Better signal-to-noise ratio is obtained when combining the images from an array coil 6-13 used in magnetic resonance imaging apparatus by using the relative sensitivity of each coil obtained by division of the images from each coil on a pixel by pixel basis.

Description

MAGNETIC RESONANCE IMAGING This invention relates to magnetic resonance (MR) imaging. A prior art magnetic resonance imaging apparatus is shown in Figure 1. A patient I (shown in section) is slid axially into the bore 2 of a superconducting magnet 3, and the main magnetic field is set up along the axis of the bore, termed by convention the Z-direction. Magnetic field gradients are set up, for example, in the Z-direction, to confine the excitation of magnetic resonant (MR) active nuclei (typically hydrogen protons in water and fat tissue) to a particular slice in the Z-direction e. g. that illustrated in Figure 1 and, in the horizontal X and the vertical Y-directions as seen in Figure 1, to encode the resonant MR nuclei in the plane of the slice. An r. f transmit coil (not shown) applies an excitation pulse to excite the protons to resonance, and an r. f. receive coil array consisting of a pair of coils 4,5 picks up relaxation signals emitted by the disturbed protons.

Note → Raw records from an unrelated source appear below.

-- ==== Sys2Proof/Decode.lean ====
section
/-! DEFINITION. The encoding of commands: the fields of the command word (R45), the operand forms (R46), the opcode
map (R49), decoding of every 32-bit word with its rejections by name in the order of R52, and the encoder.

Steps 1 to 3 of R52 decide which command a word names and are the decoder's. Step 4, the illegal forms of CSRRD and
PDIVR, is `Instr.wellFormed`: the two meanings test it before they read a register, as their pseudocode does
(R89, R122; log 6). -/

namespace Sys2Proof

/-- The operand fields of a command word (R45). -/
@[ext] structure Fields where
  /-- bits 23:20 -/
  d : BitVec 4
  /-- bits 19:16 -/
  a : BitVec 4
  /-- bits 15:12 -/
  b : BitVec 4
  /-- bits 11:8 -/
  e : BitVec 4
  /-- bits 7:0 -/
  imm : Byte
  deriving DecidableEq, Repr

/-- What a form uses a specifier field for (R46): `S`, `P` or `-`. -/
inductive FieldUse where
  | unused
  | scalar
  | poly
  deriving DecidableEq, Repr

/-- One row of the table of operand forms (R46). -/
structure Layout where
  d : FieldUse
  a : FieldUse
  b : FieldUse
  e : FieldUse
  usesImm : Bool
  deriving DecidableEq, Repr

/-- The operand forms, under the names of R46. -/
inductive OpForm where
  | n | c | si | sr | sss | ssi | ss | pd | pdI | pdS | paI | spi | pa | pp | ppp | pppp | sps | ppi
  deriving DecidableEq, Repr

/-- The opcodes, one per command (R49). -/
inductive Opcode where
  | nop | clrerr | csrrd | sli | srd | gfadd | gfsub | gfmul | gfdiv | gfpow
  | gfpowi | gflog | gfalog | pclr | papp | papps | prd | pget | plen | pdeg
  | pmov | padd | psub | pmul | pdivr | peval | genpoly | pshl | rsenc
  deriving DecidableEq, Repr

/-- Why the decoder refuses a word: the first failing check of steps 1 to 3 of R52. Each is answered with
IllegalCommand (R50, R51, R47). -/
inductive DecodeError where
  /-- Step 1: the opcode is not in the map (R50). -/
  | reservedOpcode
  /-- Step 2: a field the form marks `-` is not zero (R51). -/
  | unusedFieldNonzero
  /-- Step 3: a register specifier the form uses is out of range (R47). -/
  | specifierOutOfRange
  deriving DecidableEq, Repr

/-! ## Bit fields of the command word (R45) -/

/-- `cmd[31:24]`. -/
def opField (w : Word) : Byte := w.extractLsb' 24 8

/-- The operand fields of a word: `cmd[23:20]`, `cmd[19:16]`, `cmd[15:12]`, `cmd[11:8]`, `cmd[7:0]`. -/
def fieldsOf (w : Word) : Fields :=
  { d := w.extractLsb' 20 4, a := w.extractLsb' 16 4, b := w.extractLsb' 12 4, e := w.extractLsb' 8 4,
    imm := w.extractLsb' 0 8 }

/-- "cmd = {op, d, a, b, e, imm}" (R45). -/
def pack (op : Byte) (f : Fields) : Word := op ++ f.d ++ f.a ++ f.b ++ f.e ++ f.imm

/-! ## Operand forms (R46) -/

/-- The table of operand forms. -/
def OpForm.layout : OpForm → Layout
  | .n => ⟨.unused, .unused, .unused, .unused, false⟩
  | .c => ⟨.unused, .unused, .unused, .unused, true⟩
  | .si => ⟨.scalar, .unused, .unused, .unused, true⟩
  | .sr => ⟨.unused, .scalar, .unused, .unused, false⟩
  | .sss => ⟨.scalar, .scalar, .scalar, .unused, false⟩
  | .ssi => ⟨.scalar, .scalar, .unused, .unused, true⟩
  | .ss => ⟨.scalar, .scalar, .unused, .unused, false⟩
  | .pd => ⟨.poly, .unused, .unused, .unused, false⟩
  | .pdI => ⟨.poly, .unused, .unused, .unused, true⟩
  | .pdS => ⟨.poly, .scalar, .unused, .unused, false⟩
  | .paI => ⟨.unused, .poly, .unused, .unused, true⟩
  | .spi => ⟨.scalar, .poly, .unused, .unused, true⟩
  | .pa => ⟨.unused, .poly, .unused, .unused, false⟩
  | .pp => ⟨.poly, .poly, .unused, .unused, false⟩
  | .ppp => ⟨.poly, .poly, .poly, .unused, false⟩
  | .pppp => ⟨.poly, .poly, .poly, .poly, false⟩
  | .sps => ⟨.scalar, .poly, .scalar, .unused, false⟩
  | .ppi => ⟨.poly, .poly, .unused, .unused, true⟩

/-- A field the form does not use must be zero (R51). -/
def FieldUse.unusedOk : FieldUse → BitVec 4 → Bool
  | .unused, v => v == 0
  | .scalar, _ => true
  | .poly, _ => true

/-- The legal values of a specifier: 0..7 for a scalar register, 0..3 for a polynomial register (R47). -/
def FieldUse.inRange : FieldUse → BitVec 4 → Bool
  | .unused, _ => true
  | .scalar, v => decide (v.toNat < Config.numScalars)
  | .poly, v => decide (v.toNat < Config.numPolys)

/-- Step 2 of R52: every unused field is zero. -/
def Layout.unusedZero (l : Layout) (f : Fields) : Bool :=
  l.d.unusedOk f.d && l.a.unusedOk f.a && l.b.unusedOk f.b && l.e.unusedOk f.e && (l.usesImm || f.imm == 0)

/-- Step 3 of R52: every used register specifier is in range. -/
def Layout.specifiersInRange (l : Layout) (f : Fields) : Bool :=
  l.d.inRange f.d && l.a.inRange f.a && l.b.inRange f.b && l.e.inRange f.e

/-! ## The opcode map (R49) -/

/-- The opcodes in the order of the map. -/
def Opcode.all : List Opcode :=
  [.nop, .clrerr, .csrrd, .sli, .srd, .gfadd, .gfsub, .gfmul, .gfdiv, .gfpow,
   .gfpowi, .gflog, .gfalog, .pclr, .papp, .papps, .prd, .pget, .plen, .pdeg,
   .pmov, .padd, .psub, .pmul, .pdivr, .peval, .genpoly, .pshl, .rsenc]

/-- The column `op` of the map. -/
def Opcode.code : Opcode → Byte
  | .nop => 0x00
  | .clrerr => 0x01
  | .csrrd => 0x02
  | .sli => 0x08
  | .srd => 0x09
  | .gfadd => 0x10
  | .gfsub => 0x11
  | .gfmul => 0x12
  | .gfdiv => 0x13
  | .gfpow => 0x14
  | .gfpowi => 0x15
  | .gflog => 0x16
  | .gfalog => 0x17
  | .pclr => 0x20
  | .papp => 0x21
  | .papps => 0x22
  | .prd => 0x23
  | .pget => 0x24
  | .plen => 0x25
  | .pdeg => 0x26
  | .pmov => 0x27
  | .padd => 0x28
  | .psub => 0x29
  | .pmul => 0x2A
  | .pdivr => 0x2B
  | .peval => 0x2C
  | .genpoly => 0x30
  | .pshl => 0x40
  | .rsenc => 0x41

/-- The column `form` of the map. -/
def Opcode.form : Opcode → OpForm
  | .nop => .n
  | .clrerr => .n
  | .csrrd => .c
  | .sli => .si
  | .srd => .sr
  | .gfadd => .sss
  | .gfsub => .sss
  | .gfmul => .sss
  | .gfdiv => .sss
  | .gfpow => .sss
  | .gfpowi => .ssi
  | .gflog => .ss
  | .gfalog => .ss
  | .pclr => .pd
  | .papp => .pdI
  | .papps => .pdS
  | .prd => .paI
  | .pget => .spi
  | .plen => .pa
  | .pdeg => .pa
  | .pmov => .pp
  | .padd => .ppp
  | .psub => .ppp
  | .pmul => .ppp
  | .pdivr => .pppp
  | .peval => .sps
  | .genpoly => .pdI
  | .pshl => .ppi
  | .rsenc => .ppi

/-- The column `mnemonic` of the map. -/
def Opcode.mnemonic : Opcode → String
  | .nop => "NOP"
  | .clrerr => "CLRERR"
  | .csrrd => "CSRRD"
  | .sli => "SLI"
  | .srd => "SRD"
  | .gfadd => "GFADD"
  | .gfsub => "GFSUB"
  | .gfmul => "GFMUL"
  | .gfdiv => "GFDIV"
  | .gfpow => "GFPOW"
  | .gfpowi => "GFPOWI"
  | .gflog => "GFLOG"
  | .gfalog => "GFALOG"
  | .pclr => "PCLR"
  | .papp => "PAPP"
  | .papps => "PAPPS"
  | .prd => "PRD"
  | .pget => "PGET"
  | .plen => "PLEN"
  | .pdeg => "PDEG"
  | .pmov => "PMOV"
  | .padd => "PADD"
  | .psub => "PSUB"
  | .pmul => "PMUL"
  | .pdivr => "PDIVR"
  | .peval => "PEVAL"
  | .genpoly => "GENPOLY"
  | .pshl => "PSHL"
  | .rsenc => "RSENC"

/-- Step 1 of R52: the opcode with this number, if the map has it. -/
def Opcode.ofByte (op : Byte) : Option Opcode := Opcode.all.find? fun o => o.code == op

/-! ## Decoding (R52) -/

/-- The scalar register a legal specifier names (R47). -/
def scalarOf (v : BitVec 4) : SReg := Fin.ofNat 8 v.toNat

/-- The polynomial register a legal specifier names (R47). -/
def polyOf (v : BitVec 4) : PReg := Fin.ofNat 4 v.toNat

/-- The command with this opcode and these fields (R46, R55). -/
def Opcode.assemble (o : Opcode) (f : Fields) : Instr :=
  match o with
  | .nop => .nop
  | .clrerr => .clrerr
  | .csrrd => .csrrd f.imm
  | .sli => .sli (scalarOf f.d) f.imm
  | .srd => .srd (scalarOf f.a)
  | .gfadd => .gfadd (scalarOf f.d) (scalarOf f.a) (scalarOf f.b)
  | .gfsub => .gfsub (scalarOf f.d) (scalarOf f.a) (scalarOf f.b)
  | .gfmul => .gfmul (scalarOf f.d) (scalarOf f.a) (scalarOf f.b)
  | .gfdiv => .gfdiv (scalarOf f.d) (scalarOf f.a) (scalarOf f.b)
  | .gfpow => .gfpow (scalarOf f.d) (scalarOf f.a) (scalarOf f.b)
  | .gfpowi => .gfpowi (scalarOf f.d) (scalarOf f.a) f.imm
  | .gflog => .gflog (scalarOf f.d) (scalarOf f.a)
  | .gfalog => .gfalog (scalarOf f.d) (scalarOf f.a)
  | .pclr => .pclr (polyOf f.d)
  | .papp => .papp (polyOf f.d) f.imm
  | .papps => .papps (polyOf f.d) (scalarOf f.a)
  | .prd => .prd (polyOf f.a) f.imm
  | .pget => .pget (scalarOf f.d) (polyOf f.a) f.imm
  | .plen => .plen (polyOf f.a)
  | .pdeg => .pdeg (polyOf f.a)
  | .pmov => .pmov (polyOf f.d) (polyOf f.a)
  | .padd => .padd (polyOf f.d) (polyOf f.a) (polyOf f.b)
  | .psub => .psub (polyOf f.d) (polyOf f.a) (polyOf f.b)
  | .pmul => .pmul (polyOf f.d) (polyOf f.a) (polyOf f.b)
  | .pdivr => .pdivr (polyOf f.d) (polyOf f.e) (polyOf f.a) (polyOf f.b)
  | .peval => .peval (scalarOf f.d) (polyOf f.a) (scalarOf f.b)
  | .genpoly => .genpoly (polyOf f.d) f.imm
  | .pshl => .pshl (polyOf f.d) (polyOf f.a) f.imm
  | .rsenc => .rsenc (polyOf f.d) (polyOf f.a) f.imm

/-- The decoder, total on all 2^32 words: steps 1 to 3 of R52, the first failing check decides. -/
def decode (w : Word) : Except DecodeError Instr :=
  match Opcode.ofByte (opField w) with
  | none => .error .reservedOpcode
  | some o =>
    if o.form.layout.unusedZero (fieldsOf w) = false then .error .unusedFieldNonzero
    else if o.form.layout.specifiersInRange (fieldsOf w) = false then .error .specifierOutOfRange
    else .ok (o.assemble (fieldsOf w))

/-- A word passes the whole of R52: the decoder reads a command (steps 1 to 3) and its form is legal (step 4). -/
def legalCommand (w : Word) : Bool :=
  match decode w with
  | .ok i => i.wellFormed
  | .error _ => false

/-- The instruction the decoder reads from an instruction whose bits are `w`, numbered as spec/opcode_table.json
numbers them. A command is one word, passed whole (R31, R54), so its bits are the word's value. -/
def decodeTableWord (nbits w : Nat) : Option Instr :=
  match decode (BitVec.ofNat 32 (w % 2 ^ nbits)) with
  | .ok i => some i
  | .error _ => none

/-! ## Encoding -/

/-- The specifier that names a scalar register (R47). -/
def scalarSpec (r : SReg) : BitVec 4 := BitVec.ofNat 4 r.val

/-- The specifier that names a polynomial register (R47). -/
def polySpec (k : PReg) : BitVec 4 := BitVec.ofNat 4 k.val

/-- The opcode of a command (R49). -/
def Instr.opcode : Instr → Opcode
  | .nop => .nop
  | .clrerr => .clrerr
  | .csrrd _ => .csrrd
  | .sli _ _ => .sli
  | .srd _ => .srd
  | .gfadd _ _ _ => .gfadd
  | .gfsub _ _ _ => .gfsub
  | .gfmul _ _ _ => .gfmul
  | .gfdiv _ _ _ => .gfdiv
  | .gfpow _ _ _ => .gfpow
  | .gfpowi _ _ _ => .gfpowi
  | .gflog _ _ => .gflog
  | .gfalog _ _ => .gfalog
  | .pclr _ => .pclr
  | .papp _ _ => .papp
  | .papps _ _ => .papps
  | .prd _ _ => .prd
  | .pget _ _ _ => .pget
  | .plen _ => .plen
  | .pdeg _ => .pdeg
  | .pmov _ _ => .pmov
  | .padd _ _ _ => .padd
  | .psub _ _ _ => .psub
  | .pmul _ _ _ => .pmul
  | .pdivr _ _ _ _ => .pdivr
  | .peval _ _ _ => .peval
  | .genpoly _ _ => .genpoly
  | .pshl _ _ _ => .pshl
  | .rsenc _ _ _ => .rsenc

/-- The operand fields of a command, the unused ones zero (R46, R51, R55). -/
def Instr.fields : Instr → Fields
  | .nop => ⟨0, 0, 0, 0, 0⟩
  | .clrerr => ⟨0, 0, 0, 0, 0⟩
  | .csrrd imm => ⟨0, 0, 0, 0, imm⟩
  | .sli d imm => ⟨scalarSpec d, 0, 0, 0, imm⟩
  | .srd a => ⟨0, scalarSpec a, 0, 0, 0⟩
  | .gfadd d a b => ⟨scalarSpec d, scalarSpec a, scalarSpec b, 0, 0⟩
  | .gfsub d a b => ⟨scalarSpec d, scalarSpec a, scalarSpec b, 0, 0⟩
  | .gfmul d a b => ⟨scalarSpec d, scalarSpec a, scalarSpec b, 0, 0⟩
  | .gfdiv d a b => ⟨scalarSpec d, scalarSpec a, scalarSpec b, 0, 0⟩
  | .gfpow d a b => ⟨scalarSpec d, scalarSpec a, scalarSpec b, 0, 0⟩
  | .gfpowi d a imm => ⟨scalarSpec d, scalarSpec a, 0, 0, imm⟩
  | .gflog d a => ⟨scalarSpec d, scalarSpec a, 0, 0, 0⟩
  | .gfalog d a => ⟨scalarSpec d, scalarSpec a, 0, 0, 0⟩
  | .pclr d => ⟨polySpec d, 0, 0, 0, 0⟩
  | .papp d imm => ⟨polySpec d, 0, 0, 0, imm⟩
  | .papps d a => ⟨polySpec d, scalarSpec a, 0, 0, 0⟩
  | .prd a imm => ⟨0, polySpec a, 0, 0, imm⟩
  | .pget d a imm => ⟨scalarSpec d, polySpec a, 0, 0, imm⟩
  | .plen a => ⟨0, polySpec a, 0, 0, 0⟩
  | .pdeg a => ⟨0, polySpec a, 0, 0, 0⟩
  | .pmov d a => ⟨polySpec d, polySpec a, 0, 0, 0⟩
  | .padd d a b => ⟨polySpec d, polySpec a, polySpec b, 0, 0⟩
  | .psub d a b => ⟨polySpec d, polySpec a, polySpec b, 0, 0⟩
  | .pmul d a b => ⟨polySpec d, polySpec a, polySpec b, 0, 0⟩
  | .pdivr d e a b => ⟨polySpec d, polySpec a, polySpec b, polySpec e, 0⟩
  | .peval d a b => ⟨scalarSpec d, polySpec a, scalarSpec b, 0, 0⟩
  | .genpoly d imm => ⟨polySpec d, 0, 0, 0, imm⟩
  | .pshl d a imm => ⟨polySpec d, polySpec a, 0, 0, imm⟩
  | .rsenc d a imm => ⟨polySpec d, polySpec a, 0, 0, imm⟩

/-- The word of a command (R45, R49). -/
def encode (i : Instr) : Word := pack i.opcode.code i.fields

/-! ## The machine-readable opcode table -/

/-- One row of spec/opcode_table.json: a word matches it when `word &&& mask = match` (R49). -/
structure OpcodeRow where
  mnemonic : String
  matchBits : Word
  mask : Word
  deriving DecidableEq, Repr

/-- spec/opcode_table.json, as it stands. -/
def opcodeTable : List OpcodeRow :=
  [⟨"NOP", 0x00000000, 0xFFFFFFFF⟩,
   ⟨"CLRERR", 0x01000000, 0xFFFFFFFF⟩,
   ⟨"CSRRD", 0x02000000, 0xFFFFFF00⟩,
   ⟨"SLI", 0x08000000, 0xFF0FFF00⟩,
   ⟨"SRD", 0x09000000, 0xFFF0FFFF⟩,
   ⟨"GFADD", 0x10000000, 0xFF000FFF⟩,
   ⟨"GFSUB", 0x11000000, 0xFF000FFF⟩,
   ⟨"GFMUL", 0x12000000, 0xFF000FFF⟩,
   ⟨"GFDIV", 0x13000000, 0xFF000FFF⟩,
   ⟨"GFPOW", 0x14000000, 0xFF000FFF⟩] ++
  [⟨"GFPOWI", 0x15000000, 0xFF00FF00⟩,
   ⟨"GFLOG", 0x16000000, 0xFF00FFFF⟩,
   ⟨"GFALOG", 0x17000000, 0xFF00FFFF⟩,
   ⟨"PCLR", 0x20000000, 0xFF0FFFFF⟩,
   ⟨"PAPP", 0x21000000, 0xFF0FFF00⟩,
   ⟨"PAPPS", 0x22000000, 0xFF00FFFF⟩,
   ⟨"PRD", 0x23000000, 0xFFF0FF00⟩,
   ⟨"PGET", 0x24000000, 0xFF00FF00⟩,
   ⟨"PLEN", 0x25000000, 0xFFF0FFFF⟩,
   ⟨"PDEG", 0x26000000, 0xFFF0FFFF⟩] ++
  [⟨"PMOV", 0x27000000, 0xFF00FFFF⟩,
   ⟨"PADD", 0x28000000, 0xFF000FFF⟩,
   ⟨"PSUB", 0x29000000, 0xFF000FFF⟩,
   ⟨"PMUL", 0x2A000000, 0xFF000FFF⟩,
   ⟨"PDIVR", 0x2B000000, 0xFF0000FF⟩,
   ⟨"PEVAL", 0x2C000000, 0xFF000FFF⟩,
   ⟨"GENPOLY", 0x30000000, 0xFF0FFF00⟩,
   ⟨"PSHL", 0x40000000, 0xFF00FF00⟩,
   ⟨"RSENC", 0x41000000, 0xFF00FF00⟩]

end Sys2Proof
end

To encode/decode received signals in the Y-direction, the signals are detected in the presence of a magnetic field gradient, termed a frequency encode or read-out (R. O.) gradient, to enable different positions of relaxing nuclei to correspond to different precession frequencies of those nuclei about the direction of the main magnetic field due to the influence of the gradient. The data is digitised, and so for each r. f. excitation pulse, a series of digital data points are collected, and these are mapped into a spatial frequency domain known as k-space (Figure 2). Each r. f. pulse permits at least one column of digital data points to be collected.

To encode/decode the received signals in the X-direction, after each r. f. pulse has been transmitted and before data is collected with the read-out gradient applied, a magnetic field gradient in the X-direction is turned on and off. This is done for a series of magnitudes of magnetic field gradients in the X-direction, one r. f. pulse typically corresponding to a different magnitude of gradient in the X-direction. The series of measurements enable spatial frequencies to be built up in the X-direction.

On the k-space matrix shown in Figure 2, the columns of data points correspond to data collected at different magnitudes of phase-encode (P. E. ) gradients.

The field of view imaged by the magnetic resonance imaging apparatus depends on the spacing of the data points in the phase-encode and read-out directions, and the resolution of the image depends on how far the points extend in each direction i. e. how large the maximum phase-encode gradient is, and on the magnitude of the read-out gradient combined with the duration of data collection.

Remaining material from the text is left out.